━━━━━ DATA ━━━━━

/-! ### Planes (R295) -/

/-- A byte of the plane resident in a partition of a core. -/
def State.planeByte (s : State) (core : Nat) (u : Bool) (off : Nat) : Nat :=
  (Map.get 0 (Map.get [] (s.core core).plane (b2n u)) off : Byte).toNat
/-- An n-byte field of it. -/
def State.planeVal (s : State) (core : Nat) (u : Bool) (off : Nat) : Nat → Nat
  | 0 => 0
  | n + 1 => s.planeByte core u off + 256 * s.planeVal core u (off + 1) n
/-- The read lease LL (R218): 0 acts as 16. -/
def State.leaseLen (s : State) (core : Nat) (u : Bool) : Nat :=
  let v := s.planeByte core u 0xF % 128
  if v = 0 then 16 else v

/-! ### Channels and stacks (R236, R278) -/

/-- The placement of a device address. -/
def State.placeOf (s : State) (pa : Nat) : Place := Map.get ⟨0, 0⟩ s.pkg.place (pa / 2 ^ 16)
/-- Its channel on the package: 32 * stack + (k + c0) mod 32. -/
def State.chanOf (s : State) (pa : Nat) : Nat :=
  32 * (s.placeOf pa).stack + (pa / 1024 + (s.placeOf pa).c0) % 32
/-- A stack. -/
def State.stack (s : State) (n : Nat) : Stack := Map.get Stack.reset s.pkg.hbm n
/-- Is the stack of a device address of this package frozen or shut down (R282, R284), or one that minimal mode does not run (R349)? -/
def State.frozenAt (s : State) (pa : Nat) : Bool :=
  decide (pa / 2 ^ 50 % 1024 = s.pkg.pkgid.toNat)
    && (s.pkg.hotstop || decide (3 ≤ (s.stack (s.placeOf pa).stack).lvl) || (s.pkg.minMode && decide (6 ≤ (s.placeOf pa).stack)))

/-- The die that homes a device address of this package. -/
def State.homeDie (s : State) (pa : Nat) : Nat := (s.placeOf pa).stack / 6

/-! ### Coherence at the home (R247, R250 to R258): none of it changes a byte of memory -/

/-- Every core changed. -/
def State.mapCores (s : State) (f : Nat → Core → Core) : Map Core := s.cores.map (fun e => (e.1, f e.1 e.2))

/-- What another agent's access does to a paddock line that holds the physical line (R258). -/
def PdLine.probe (l : PdLine) (write : Bool) (words : BitVec 16) : PdLine :=
  if l.dirty &&& words != 0 then { l with present := false, dirty := 0, old := [] }
  else if write then { l with present := false }
  else l

/-- Does a paddock line hold the physical line? -/
def PdLine.holds (l : PdLine) (hh : Bool) (line : Nat) : Bool := l.pa == some line && l.hh == hh && (l.present || l.dirty != 0)

/-- Who reaches a home: an agent of the package without a copy of its own, the host by a snoop, an engine of a core, a core through its L1D, or one line of a core's
paddock. -/
inductive Via where
  | agent | host | engine (core : Nat) | strand (core : Nat) | paddock (core idx j : Nat)
  deriving DecidableEq, Repr

/-- The die of who reaches a home. -/
def Via.die : Via → Option Nat
  | .agent => none
  | .host => none
  | .engine c => some (dieOf c)
  | .strand c => some (dieOf c)
  | .paddock c _ _ => some (dieOf c)

/-- The die whose RDC keeps a host line for an engine or a paddock. -/
def Via.keeps : Via → Option Nat
  | .engine c => some (dieOf c)
  | .paddock c _ _ => some (dieOf c)
  | _ => none

/-- The paddock lines of a core after an access by another agent, which may be another line of the core's paddocks. -/
def Core.probePd (c : Core) (core : Nat) (hh : Bool) (line : Nat) (write : Bool) (words : BitVec 16) (via : Via) : Core :=
  { c with
    pd := c.pd.map (fun e =>
      (e.1, { e.2 with st := e.2.st.map (fun x =>
        if x.2.holds hh line && via != .paddock core e.1 x.1 then (x.1, x.2.probe write words) else x) })) }

/-- A core's L1D copy of the line after an access at the home (R251, R254): C partials are collected; a probe takes an E or M copy
of another core; a write invalidates clean copies of class T. -/
def Core.probeL1 (c : Core) (line : Nat) (inv own : Bool) : Core :=
  match Map.find? c.l1d line with
  | some (.c _ _ _ _) => { c with l1d := Map.del c.l1d line }
  | some (.s _) => if inv && !own then { c with l1d := Map.del c.l1d line } else c
  | some _ => if own then c else { c with l1d := Map.del c.l1d line }
  | none => c

/-- The cluster of a core towards a home die: its quad there, or its own die's RDC (R253). -/
def clusterOf (home core : Nat) : Nat :=
  if dieOf core = home then quadOf core % 8 else 8 + (if dieOf core < home then dieOf core else dieOf core - 1)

━━━━━

TASK DETAILS:
Using the records above, write out exactly the lines from the one containing "of another core;" through the last, and add nothing.

EXERCISE RESULT:
of another core; a write invalidates clean copies of class T. -/
def Core.probeL1 (c : Core) (line : Nat) (inv own : Bool) : Core :=
  match Map.find? c.l1d line with
  | some (.c _ _ _ _) => { c with l1d := Map.del c.l1d line }
  | some (.s _) => if inv && !own then { c with l1d := Map.del c.l1d line } else c
  | some _ => if own then c else { c with l1d := Map.del c.l1d line }
  | none => c

/-- The cluster of a core towards a home die: its quad there, or its own die's RDC (R253). -/
def clusterOf (home core : Nat) : Nat :=
  if dieOf core = home then quadOf core % 8 else 8 + (if dieOf core < home then dieOf core else dieOf core - 1)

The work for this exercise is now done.